The Government "recognize that there are industrial and economic conditions peculiar to the Transvaal, which make it very desirable in that Colony to have at the earliest possible date some better means of ascertaining the views of the different sections of the population than the present system affords. The question as regards the Orange River Colony being a less urgent one, it appears to them that there will be advantage in allowing a short period to intervene before elective representative institutions are granted to the last-named Colony, because this will permit His Majesty's Government to observe the experiment, and, if need be, to profit by the experience so gained."

What is the train of reasoning in this strange specimen of political argument? It was important to "ascertain the views" of the bi-racial Transvaal, but needless to ascertain the views of the practically homogeneous Orange River Colony. The "question" there is a "less urgent one." What question? Why less urgent? Is it that the British minority, being so very small, is more liable to oppression by the Dutch? That is a tenable point, though by parity of reasoning it would seem to make the question more, not less, urgent, and the importance of "ascertaining the views" of the different sections of the population, greater, not less. Or is it the diametrically opposite train of thought, namely, that an assumed improbability of disorder owing to the homogeneity of the population is a reason, not for giving Home Rule, but for withholding it? These contradictions and confusions are painfully familiar in anti-Home Rule dialectics all over the world. A quiet Ireland does not want Home Rule; a turbulent Ireland is not fit for it. If the Unionist element in Ireland is strong, that is clearly an argument for withholding Home Rule in deference to the wishes of a strong minority. If the minority, on the other hand, is proved to be small, all the greater reason for withholding it, because oppression by the majority will be easier. So the sterile argument swings back and forth, and men still talk of "experiments" and "profiting by experience," while the demonstration of their errors is written in the blood and tears of centuries, and while masses of facts accumulate, demonstrating the great truth that free democratic government, whatever its disadvantages and dangers—and it has both—is the best resource for uniting, strengthening, and enriching a community of white men.

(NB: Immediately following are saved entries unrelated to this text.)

/-- The four bytes of a little-endian word, lowest first (R46). -/
def lanesOf (w : Word) : List Byte :=
  [w.extractLsb' 0 8, w.extractLsb' 8 8, w.extractLsb' 16 8, w.extractLsb' 24 8]

theorem lanesOf_wordOfBytes (b0 b1 b2 b3 : Byte) : lanesOf (wordOfBytes b0 b1 b2 b3) = [b0, b1, b2, b3] := by
  have hlane {k : Nat} (hk : k < 4) := extractLsb'_wordOfBytes (fun k => [b0, b1, b2, b3].getD k 0) hk
  have h0 := hlane (k := 0) (by decide)
  have h1 := hlane (k := 1) (by decide)
  have h2 := hlane (k := 2) (by decide)
  have h3 := hlane (k := 3) (by decide)
  exact congrArg₂ List.cons h0 (congrArg₂ List.cons h1 (congrArg₂ List.cons h2 (congrArg₂ List.cons h3 rfl)))

theorem lanesOf_keyWord (hl : c.legal = true) : c.key = lanesOf (keyWord c) := by
  obtain ⟨k0, k1, k2, k3, hkey⟩ := List.length_eq_four.1 (Config.lengths_of_legal hl).2
  rw [keyWord, lanesOf_wordOfBytes, hkey]
  rfl

/-- The four header registers hold the header's sixteen bytes, in order. -/
theorem lanesOf_headerWords (hl : c.legal = true) :
    c.header = [headerWord c 0, headerWord c 1, headerWord c 2, headerWord c 3].flatMap lanesOf := by
  have hbytes : c.header = (List.range 16).map fun i => c.header.getD i 0 :=
    List.ext_getElem (by simp [(Config.lengths_of_legal hl).1]) fun i hi _ => by simp [hi]
  simp only [List.flatMap_cons, List.flatMap_nil, headerWord, lanesOf_wordOfBytes]
  exact hbytes

theorem pitch_le_of_legal (hl : c.legal = true) : c.pitch ≤ 0x100000 := by
  obtain ⟨-, hheight, -⟩ := Config.legal_iff.1 hl
  calc c.pitch = 1 * c.pitch := (Nat.one_mul _).symm
    _ ≤ c.height * c.pitch := Nat.mul_le_mul_right _ hheight
    _ ≤ 0x100000 := Config.fbLen_le_of_legal hl

theorem toNat_ofNat_of_lt {n : Nat} (h : n < 2 ^ 32) : (BitVec.ofNat 32 n).toNat = n := Nat.mod_eq_of_lt h

theorem toNat_chunkMaxWord (h : c.chunkMax < 2 ^ 32) : (chunkMaxWord c).toNat = c.chunkMax := by
  rw [chunkMaxWord, if_pos h, toNat_ofNat_of_lt h]

end ConfigurationRegisters

/-! ### The geometry registers (R28, R29) -/

/-- The offset 0x014 is SRC_WIDTH's (R28). -/
theorem hostWrite_srcWidth (v : Word) (s : State) :
    hostWrite .word 0x014#32 v s = .next { s with srcWidth := v.extractLsb' 0 16 } := rfl

/-- The offset 0x018 is SRC_HEIGHT's (R29). -/
theorem hostWrite_srcHeight (v : Word) (s : State) :
    hostWrite .word 0x018#32 v s = .next { s with srcHeight := v.extractLsb' 0 16 } := rfl

/-! ### The obligations -/

/-- Settles O28: each register's word, field by field, and the register offsets that a write leaves alone. -/
theorem registersReadTheirFields : Obligations.RegistersReadTheirFields := by
  intro s
  obtain ⟨hphase, hbusy, hvalid, hreserved⟩ := statusWord_fields s
  obtain ⟨hcode, hlow, hstage, hhigh⟩ := errorWord_fields s
  refine ⟨rfl, rfl, ⟨_, hostRead_status s, ?phase, ?busy, ?fbValid, hreserved⟩,
    ⟨_, hostRead_error s, ?code, hlow, ?stage, hhigh⟩, ?result, ?width, ?height, rfl, rfl, ?readOnly⟩
  case phase => rw [hphase]; cases s.phase <;> rfl
  case busy => rw [hbusy, ofBool_eq_one_iff, busy_iff]
  case fbValid => rw [hvalid, ofBool_eq_one_iff]
  case code => rw [hcode]; cases s.error.code <;> rfl
  case stage => rw [hstage, ofBool_eq_one_iff]
  case result => rw [hostRead_result, setWidth_eq_zero_append]
  case width => rw [← setWidth_eq_zero_append]; rfl
  case height => rw [← setWidth_eq_zero_append]; rfl
  case readOnly =>
    have hkept : ∀ addr ∈ ([0x000#32, 0x008#32, 0x00C#32, 0x010#32, 0x01C#32, 0x020#32] : List Word), ∀ v,
        hostWrite .word addr v s = .next s := by
      simp only [List.forall_mem_cons]
      exact ⟨fun _ => rfl, fun _ => rfl, fun _ => rfl, fun _ => rfl, fun _ => rfl, fun _ => rfl, by simp⟩
    exact fun addr haddr v => ⟨hkept addr haddr v, writeTransaction_of_next (hkept addr haddr v)⟩
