-- ==== Sys2Proof/Machine/Entry.lean ====
section
/-!
DEFINITION. The ordering machine's queues (10/R262 to R274): entering an access, which entries are
earlier accesses of an issue point, and what an order lets an issue point enter next. The forward
queues are one list in order of entry; an entry's queue is named by its team, die and destination.
-/

namespace Sys2Proof.Machine

/-! ### Entries -/

def Acc.isLoad (a : Acc) : Bool :=
  match a with
  | .load _ | .softLd _ _ => true
  | _ => false

def Acc.isAtom (a : Acc) : Bool :=
  match a with
  | .atom .. => true
  | _ => false

def Acc.isStore (a : Acc) : Bool := !a.isLoad && !a.isAtom

/-- What goes to a steep buffer, and to no address (13/R350). -/
def Acc.isSteep (a : Acc) : Bool :=
  match a with
  | .record .. | .close .. => true
  | _ => false

/-- Bytes that an entry covers where it is performed. -/
def Acc.len (a : Acc) : Nat :=
  match a with
  | .load n => n
  | .softLd _ _ => 4
  | .store bs | .mcast bs => bs.length
  | .atom _ n _ _ => n
  | _ => 0

/-- Entries delivered or not, that have not been performed. -/
def State.flight (s : State) : List Entry := s.fwd ++ s.arr

/-- Whether an entry has not been performed. -/
def State.isOut (s : State) (id : Nat) : Bool := s.flight.any (·.id == id)

/-- Whether an entry that has not been performed counts at a scope: a store or reduction that a GFL peer has
still to perform, and a store that host memory has still to accept, count at system scope only (10/R271). What
returns a value counts until it has. -/
def Entry.counts (e : Entry) (scope : Nat) : Bool :=
  match e.dest with
  | .peer _ _ => e.op.isLoad || 4 ≤ scope
  | .host => !e.op.isStore || 4 ≤ scope
  | _ => true

def isS (i : Issuer) (t : Nat) : Bool := i == .s t
def isL (i : Issuer) (t : Nat) : Bool := i == .l t

/-- Whether an issue point is that of a team's L-stream, or of a visitor of the team. -/
def isLV (e : Entry) (t : Nat) : Bool :=
  match e.owner with
  | .l u => u == t
  | .v _ => e.team == some t
  | _ => false

/-- The entries in flight that are earlier accesses of a team's S-issue point: its own, and those of
the blocks that it has waited for, their visitors' among them (10/R274). -/
def State.sEarlier (s : State) (t : Nat) : List Entry :=
  s.flight.filter (fun e => isS e.owner t || (isLV e t && e.id < (s.team t).lMark))

/-- The entries in flight that are earlier accesses of the L-issue point in a block: its own, and the
S accesses before the block's `lrun` (10/R274). -/
def State.lEarlier (s : State) (t : Nat) (sMark : Nat) : List Entry :=
  s.flight.filter (fun e => isL e.owner t || (isS e.owner t && e.id < sMark))

/-- The entries in flight of a visitor's issue point. -/
def State.vEarlier (s : State) (v : Nat) : List Entry :=
  s.flight.filter (fun e => e.owner == .v v)

/-- Whether some accesses of a team have been performed at a scope, as far as the run's observer lies within it of
the die where each was issued (10/R269 to R271). -/
def State.settled (s : State) (t scope : Nat) (es : List Entry) : Bool :=
  es.all (fun e => !(e.counts scope && s.binds scope t e.die))

/-- Whether a release of the S-stream at a scope may take place (10/R273): every earlier access has been
performed. -/
def State.sReleased (s : State) (t scope : Nat) : Bool := s.settled t scope (s.sEarlier t)

/-- The same for a block of the L-stream. -/
def State.lReleased (s : State) (t sMark scope : Nat) : Bool := s.settled t scope (s.lEarlier t sMark)

/-! ### Orders (10/R272) -/

/-- Whether an order has been met. -/
def State.met (s : State) (t : Nat) (o : Ord) : Bool :=
  s.settled t o.scope (s.flight.filter (fun e => o.waits.contains e.id))

/-- Whether orders let a load, or a store or atomic, be entered. -/
def State.mayEnter (s : State) (t : Nat) (os : List Ord) (load store : Bool) : Bool :=
  os.all (fun o => s.met t o || !((load && o.loads) || (store && o.stores)))

/-- Orders that still wait for an entry. -/
def State.pruneOrd (s : State) (os : List Ord) : List Ord :=
  os.filter (fun o => o.waits.any s.isOut)

/-- The order that a fence leaves: acquire 1, release 2, full 3 (05/R121, 10/R272). -/
def fenceOrd (order scope : Nat) (es : List Entry) : Ord :=
  if order = 1 then
    { waits := (es.filter (fun e => !e.op.isStore)).map (·.id), scope := scope, loads := true,
      stores := true }
  else if order = 2 then
    { waits := es.map (·.id), scope := scope, loads := false, stores := true }
  else { waits := es.map (·.id), scope := scope, loads := true, stores := true }

/-- The order that an acquire access leaves: later accesses wait for its own entries. -/
def acquireOrd (scope : Nat) (ids : List Nat) : Ord :=
  { waits := ids, scope := scope, loads := true, stores := true }

/-! ### Entering -/

/-- Appending an entry to its forward queue, under a number of its own. -/
def State.enter (s : State) (owner : Issuer) (team : Option Nat) (part die : Nat) (dest : Dest)
    (addr : Nat) (va : DWord) (op : Acc) (ret : Ret) (lane : Option Nat) (rpage : Option Nat := none) : State :=
  { s with
    fwd := s.fwd ++ [{ id := s.nextId, owner := owner, team := team, part := part, die := die,
                       dest := dest, addr := addr, va := va, op := op, ret := ret, lane := lane, rpage := rpage }],
    nextId := s.nextId + 1 }

/-- The ports of the peer members of a replica set, each once, with the members behind it. -/
def peerPorts (ms : List (Bool × Nat × Nat × Nat)) : List (Nat × List (Nat × Nat)) :=
  (List.range 16).filterMap (fun p =>
    let here := ms.filter (fun m => !m.1 && m.2.1 == p)
    if here.isEmpty then none else some (p, here.map (fun m => (m.2.2.1, m.2.2.2))))

/-- Entering one line part of a global access: at the home of its address, or, for a store or reduction
to a REPLICA page, at every member (16/R423, R425). A load of a REPLICA page without a LOCAL member has
no member in the module to be performed at, and never crosses a link: it returns free values. -/
def State.enterGlobal (s : State) (owner : Issuer) (team : Option Nat) (part die : Nat) (t : Tlb)
    (va : DWord) (op : Acc) (ret : Ret) (lane : Option Nat) : State :=
  let P := s.part part
  let pa := t.pa va
  let off := va.toNat - t.vbase
  let page : Option Nat := if t.replica && !op.isLoad then some t.vbase else none
  let here (s : State) : State :=
    let d := P.place pa op.len
    s.enter owner team part die d.1 d.2 va op ret lane page
  if t.replica then
    let hasLocal := t.members.any (·.1)
    let s := if hasLocal then here s else s
    if op.isLoad then
      if hasLocal then s else s.enter owner team part die .gone va.toNat va op ret lane
    else
      (peerPorts t.members).foldl (fun s pm =>
        s.enter owner team part die (.peer pm.1 (pm.2.map (fun m => (m.1, m.2 + off))))
          (if hasLocal then pa else 0) va op .none lane page) s
  else here s

/-- The parts of `n` bytes at an address that lie in one 64-byte line each: offset and length
(08/R204, 10/R264). -/
def lineParts (fuel a off n : Nat) : List (Nat × Nat) :=
  match fuel with
  | 0 => []
  | f + 1 =>
    if n = 0 then []
    else
      let l := min n (64 - a % 64)
      (off, l) :: lineParts f (a + l) (off + l) (n - l)

/-! ### Scratchpad -/

/-- Whether bytes of a gang's scratchpad overlap a live barrier word (07/R182, R188). -/
def Gang.liveAt (g : Gang) (a n : Nat) : Bool := g.live.any (fun w => overlaps w 8 a n)

/-- Writing scratchpad bytes of a gang. -/
def State.writeSpad (s : State) (g a : Nat) (bs : List Byte) : State :=
  s.modGang g (fun G => { G with spad := G.spad.writeN a bs })

/-! ### PTE lines -/

/-- The entries that a walk for a team's stream on a die comes after, where they go to its lines: those in the team's forward
queues there, into which its S- and L-issue points and its visitors enter (10/R262, R265), and those that have arrived at
the homes (R266). -/
def State.teamQueue (s : State) (t die : Nat) : List Entry :=
  s.fwd.filter (fun e => e.team == some t && e.die == die) ++ s.arr

/-- Whether an entry of some queues targets the line of a table entry that a walk reads: the walk's loads enter
behind it, and so read what it leaves (16/R420, 10/R265, R266). -/
def walkBlocked (es : List Entry) (reads : List Nat) : Bool :=
  es.any (fun e =>
    match e.dest with
    | .home _ => !e.op.isLoad && !e.op.isSteep && reads.any (fun a => a / 64 == e.addr / 64)
    | _ => false)

/-! ### Loads performed ahead (10/R268) -/

/-- Whether an entry goes to the line of a load performed ahead. -/
def Early.meets (x : Early) (e : Entry) : Bool := e.dest == x.dest && !e.op.isSteep && e.addr / 64 == x.addr / 64

/-- What is left of the loads performed ahead when one of them is used: those that were performed before it at its line are
given up. The latest stands first. -/
def earlyAfter (l : List Early) (x : Early) : List Early :=
  match l with
  | [] => []
  | y :: r => if y == x then r.filter (fun z => !(z.dest == x.dest && z.addr / 64 == x.addr / 64)) else y :: earlyAfter r x

/-- What a step has entered since a number makes of the loads performed ahead: those of a team whose line one of its
own accesses goes to are given up, as accesses to one line are performed in program order (10/R268). -/
def State.dropEarly (s : State) (mark : Nat) : State :=
  if s.teams.all (fun (T : Team) => T.early.isEmpty) then s
  else
    { s with teams := s.teams.zipIdx.map (fun (x : Team × Nat) =>
        { x.1 with early := x.1.early.filter (fun y =>
            !s.fwd.any (fun e => mark ≤ e.id && isS e.owner x.2 && y.meets e)) }) }

/-- Whether an instruction's access is a release, whose walk comes after every earlier access too (10/R272, 16/R420). -/
def releases (i : Instr) : Bool :=
  match i with
  | .atom _ _ _ o _ _ | .atoms _ _ _ o _ _ => o.getLsbD 1
  | .vld f | .vst f | .vatom f => f.md.getLsbD 3
  | _ => false

/-- A stream that has moved has no walk begun ahead: the next is of another access (16/R420). -/
def State.endWalks (s : State) (cur : Cur) : State :=
  if s.walks.isEmpty then s else { s with walks := s.walks.filter (fun k => k.cur != cur) }

/-- Whether an S instruction lets a load behind it be performed before it completes (10/R268): it is no acquire, no wait for
lane work, whose accesses come first (02/R36, 10/R274), and no instruction of the system. -/
def passesLoads (i : Instr) : Bool :=
  match i with
  | .atom _ _ _ o _ _ | .atoms _ _ _ o _ _ => !o.getLsbD 0
  | .fence o _ => o == 2
  | .wrx _ n => n != 0x10
  | .lwait | .lget _ _ | .fqpop _ => false
  | .rfence | .csync _ _ | .twait _ | .bwait _ _ _ | .steepWait _ _ | .tresume | .tresumeAt _ | .endTeam | .svc _
  | .eret | .tinval _ | .tsync | .ctxsave _ | .ctxload _ | .sysw _ _ => false
  | _ => true

/-- The load performed ahead at a place. -/
def Team.earlyAt (T : Team) (d : Dest) (a n : Nat) : Option Early :=
  T.early.find? (fun x => x.dest == d && x.addr == a && x.bytes.length == n)

/-- What an S instruction leaves of the loads performed ahead of it. -/
def State.keepEarly (s : State) (t : Nat) (i : Option Instr) : State :=
  if (match i with | some i => passesLoads i | none => false) then s
  else s.modTeam t (fun T => { T with early := [] })

end Sys2Proof.Machine
end

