/-- The S instruction that the operation fields of a word name (R119 to R122), its operand fields
filled in. An unassigned operation value is ILLEGAL; the reserved kinds of R121 that leave no
instruction to name are RESERVED_FIELD. -/
def buildS (w : Word) : Except DecodeFault Instr :=
  let r1 := fld w 20 6
  let r2 := fld w 14 6
  let r3 := fld w 8 6
  let fn := (fld w 0 8).toNat
  let i14 := fld w 0 14
  let tok := fld w 5 3
  let fe := (fld w 0 5).toNat
  let orIll (o : Option Instr) : Except DecodeFault Instr :=
    match o with
    | some i => .ok i
    | none => .error .illegal
  match (fld w 26 6).toNat with
  | 0x01 => orIll (aluOf fn r1 r2 r3)
  | 0x02 => .ok (.addi r1 r2 i14)
  | 0x03 => .ok (.andi r1 r2 i14)
  | 0x04 => .ok (.ori r1 r2 i14)
  | 0x05 => .ok (.xori r1 r2 i14)
  | 0x06 =>
    match (fld w 12 2).toNat with
    | 0 => .ok (.shli r1 r2 (fld w 0 5))
    | 1 => .ok (.shri r1 r2 (fld w 0 5))
    | 2 => .ok (.srai r1 r2 (fld w 0 5))
    | _ => .ok (.roti r1 r2 (fld w 0 5))
  | 0x07 => .ok (.slti r1 r2 i14)
  | 0x08 => .ok (.lui r1 (fld w 0 20))
  | 0x09 =>
    match fn with
    | 0 => .ok (.dadd r1 r2 r3)
    | 1 => .ok (.dsub r1 r2 r3)
    | 2 => .ok (.dshl r1 r2 r3)
    | 3 => .ok (.dshr r1 r2 r3)
    | 4 => .ok (.dsra r1 r2 r3)
    | _ => .error .illegal
  | 0x0A => .ok (.daddi r1 r2 i14)
  | 0x0B => .ok (.rdx r1 (fld w 0 8))
  | 0x0C => .ok (.wrx r2 (fld w 0 8))
  | 0x10 => .ok (.ld r1 (fld w 15 5) (fld w 13 2) (fld w 0 13))
  | 0x11 => .ok (.st r1 (fld w 15 5) (fld w 13 2) (fld w 0 13))
  | 0x12 => .ok (.atom r1 r2 r3 (fld w 6 2) (fld w 4 2) (fld w 0 4))
  | 0x14 => .ok (.lds r1 (fld w 15 5) (fld w 13 2) (fld w 0 13))
  | 0x15 => .ok (.sts r1 (fld w 15 5) (fld w 13 2) (fld w 0 13))
  | 0x16 => .ok (.atoms r1 r2 r3 (fld w 6 2) (fld w 4 2) (fld w 0 4))
  | 0x17 =>
    match (fld w 12 2).toNat with
    | 0 => .ok (.fence (fld w 10 2) (fld w 7 3))
    | 1 => .ok .rfence
    | _ => .error .reservedField
  | 0x18 => .ok (.bCond r1 (fld w 16 4) (fld w 0 16))
  | 0x19 => .ok (.jmp (fld w 0 26))
  | 0x1A => .ok (.call (fld w 0 26))
  | 0x1B =>
    match fn with
    | 0 => .ok (.jr r2)
    | 1 => .ok (.ret r2)
    | _ => .error .illegal
  | 0x20 => .ok (.lrun (fld w 0 26))
  | 0x21 => .ok .lwait
  | 0x22 => .ok (.lget r1 (fld w 0 3))
  | 0x23 =>
    match (fld w 13 1).toNat with
    | 0 => .ok (.grow (fld w 0 4))
    | _ => .ok (.shrink (fld w 0 4))
  | 0x24 =>
    match (fld w 12 2).toNat with
    | 0 => .ok (.cjoin (fld w 11 1) (fld w 0 6))
    | 1 => .ok (.cleave (fld w 11 1) (fld w 0 6))
    | 2 => .ok (.csync (fld w 11 1) (fld w 0 6))
    | _ => .ok (.cinfo r1 (fld w 11 1) (fld w 0 6))
  | 0x25 => if fn = 0 then .ok (.pour r2) else .error .illegal
  | 0x26 => if fn = 0 then .ok (.withdraw r2) else .error .illegal
  | 0x27 =>
    match fn with
    | 0 => .ok .endTeam
    | 1 => .ok .yield
    | 2 => .ok .tresume
    | 3 => .ok (.tresumeAt r2)
    | _ => .error .illegal
  | 0x28 => .ok (.kpour r1 tok (fld w 0 3))
  | 0x29 =>
    match (fld w 8 1).toNat with
    | 0 => .ok (.twait (fld w 0 8))
    | _ => .ok (.tprobe r1 (fld w 0 8))
  | 0x2A => if fe = 0 then .ok (.binit r1 r2 r3) else .error .illegal
  | 0x2B =>
    match fe with
    | 0 => .ok (.barrive r1 r2)
    | 1 => .ok (.bexpect r1 r2)
    | _ => .error .illegal
  | 0x2C => if fe = 0 then .ok (.bwait r1 r2 r3) else .error .illegal
  | 0x2D => if fe = 0 then .ok (.binval r1) else .error .illegal
  | 0x30 => if fn = 0 then .ok (.mcrew r2) else .error .illegal
  | 0x31 => if fe = 0 then .ok (.bput r1 r2 tok) else .error .illegal
  | 0x32 =>
    if (fld w 0 2).toNat = 0 then
      .ok (.mma r1 r2 r3 tok (fld w 4 1) (fld w 3 1) (fld w 2 1))
    else .error .illegal
  | 0x33 =>
    match fe with
    | 0 => .ok (.accld r1 r3 tok)
    | 1 => .ok (.accst r1 r3 tok)
    | _ => .error .illegal
  | 0x34 => if fe = 0 then .ok (.mxreq r1 r2 tok) else .error .illegal
  | 0x35 => if fn = 0 then .ok (.mstat r1) else .error .illegal
  | 0x38 => .ok (.steepClose (fld w 0 6))
  | 0x39 => .ok (.steepWait r2 (fld w 0 6))
  | 0x3A => .ok (.steepGrad r1 r2 (fld w 0 6))
  | 0x3C =>
    match (fld w 13 1).toNat with
    | 0 => .ok (.sysr r1 (fld w 0 12))
    | _ => .ok (.sysw r2 (fld w 0 12))
  | 0x3D =>
    match fn with
    | 0 => .ok .eret
    | 1 => .ok (.tinval r2)
    | 2 => .ok .tsync
    | 3 => .ok (.ctxsave r2)
    | 4 => .ok (.ctxload r2)
    | 5 => .ok (.fqpop r1)
    | _ => .error .illegal
  | 0x3E => .ok (.svc (fld w 0 20))
  | _ => .error .illegal
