-- ==== Sys2Proof/Machine/Image.lean ====
section
/-!
DEFINITION. The context image (15/R407 to R410) and the visitor image (14/R365, R366): the bytes that
pre-emption writes, the checks of `ctxload` (15/R392), and the values that resumption loads from them.
-/

namespace Sys2Proof.Machine

/-- The code of a cause (03/R64). -/
def causeCode (c : Cause) : Nat :=
  match c with
  | .illegal => 0x01 | .reservedField => 0x02 | .privileged => 0x03 | .align => 0x04
  | .access => 0x05 | .page => 0x06 | .scratchRange => 0x07 | .barrierStore => 0x08
  | .barrierState => 0x09 | .tokenError => 0x0A | .shape => 0x0B | .record => 0x0C | .crew => 0x0D
  | .membership => 0x0E | .reconvergenceOverflow => 0x0F | .chain => 0x10 | .window => 0x11
  | .capacity => 0x12 | .precision => 0x13 | .elasticFormat => 0x14 | .migrationRefused => 0x15
  | .notCarried => 0x16 | .softIndex => 0x17 | .steep => 0x18 | .arith => 0x19 | .queue => 0x1A
  | .grow => 0x1B | .user => 0x1C | .deviceError => 0x1E

def allCauses : List Cause :=
  [.illegal, .reservedField, .privileged, .align, .access, .page, .scratchRange, .barrierStore,
   .barrierState, .tokenError, .shape, .record, .crew, .membership, .reconvergenceOverflow, .chain,
   .window, .capacity, .precision, .elasticFormat, .migrationRefused, .notCarried, .softIndex, .steep,
   .arith, .queue, .grow, .user, .deviceError]

/-- The cause that a code names. -/
def causeOf (n : Nat) : Option Cause := allCauses.find? (fun c => causeCode c == n)

def codeOr0 (c : Option Cause) : Nat := match c with | some x => causeCode x | none => 0

/-- Padding bytes to a multiple of 8: each part begins on an 8-byte boundary (15/R407). -/
def pad8 (bs : List Byte) : List Byte := bs ++ zeros (roundUp bs.length 8 - bs.length)

/-! ### Reserved values of the specials (03/R60, R62, R70, R71; 14/R364) -/

def fmtOk (x : Word) : Bool := bitsOf x.toNat 31 8 = 0 && bitsOf x.toNat 5 3 < 5 && bitsOf x.toNat 2 0 < 5
def mcrOk (x : Word) : Bool :=
  bitsOf x.toNat 31 27 = 0 && bitsOf x.toNat 26 24 != 1 && bitsOf x.toNat 26 24 != 7
def migctlOk (x : Word) : Bool := bitsOf x.toNat 31 6 = 0 && bitsOf x.toNat 3 3 = 0
def prcOk (x : Word) : Bool := bitsOf x.toNat 31 16 = 0 && bitsOf x.toNat 14 12 < 5 && bitsOf x.toNat 3 0 < 15

/-! ### Parts that teams and continuations share -/

/-- A mask as its summary word and W/32 words (15/R409). -/
def maskBytes (w : Nat) (m : Mask) : List Byte :=
  w32le (Mask.summary m) ++ (List.range (w / 32)).flatMap (fun k => w32le (Mask.word m k))

/-- W/32 words of a mask, without a summary. -/
def maskWords (w : Nat) (m : Mask) : List Byte :=
  (List.range (w / 32)).flatMap (fun k => w32le (Mask.word m k))

def maskOfWords (w : Nat) (bs : List Byte) : Mask := BitVec.ofNat 1024 (natAt bs 0 (w / 8))

def kindCode (k : RKind) : Nat := match k with | .ifK => 0 | .elseK => 1 | .loopK => 2
/-- The kind of a code; an image with code 3 is refused (log entry 48). -/
def kindOf (n : Nat) : RKind := if n = 0 then .ifK else if n = 1 then .elseK else .loopK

The Transvaal Constitution of 1905 was cancelled on the incoming of the Liberal Ministry at the end of that year, and in the following year full responsible government was granted both to the Transvaal and Orange River Colony, with the results that we know. Instantaneously there permeated the bi-racial urban society in the Transvaal a new sense of brotherhood. Men of different race, as far apart in spirit as the members of the Kildare Street Club, the Orange Societies, and the Ancient Order of Hibernians, met and made friends because it was not only natural but necessary to make friends, since on all alike lay the burden of doing their best for their country on a basis of equal citizenship. Nobody out there called the new system an "experiment." The wrench once over, the thing once done, there was general unanimity that whatever the difficulties—and there were great difficulties—it was the right thing to be done under the circumstances, and if this unanimity was combined, rightly or wrongly, with a good deal of resentment against the Liberal attitude at home towards Chinese labour, nobody is any the worse for that. The day will come when even that burning question will be seen in its true perspective as an infinitesimally small point beside the great principle of responsible government, which includes the decision of labour questions, together with all other branches of domestic policy.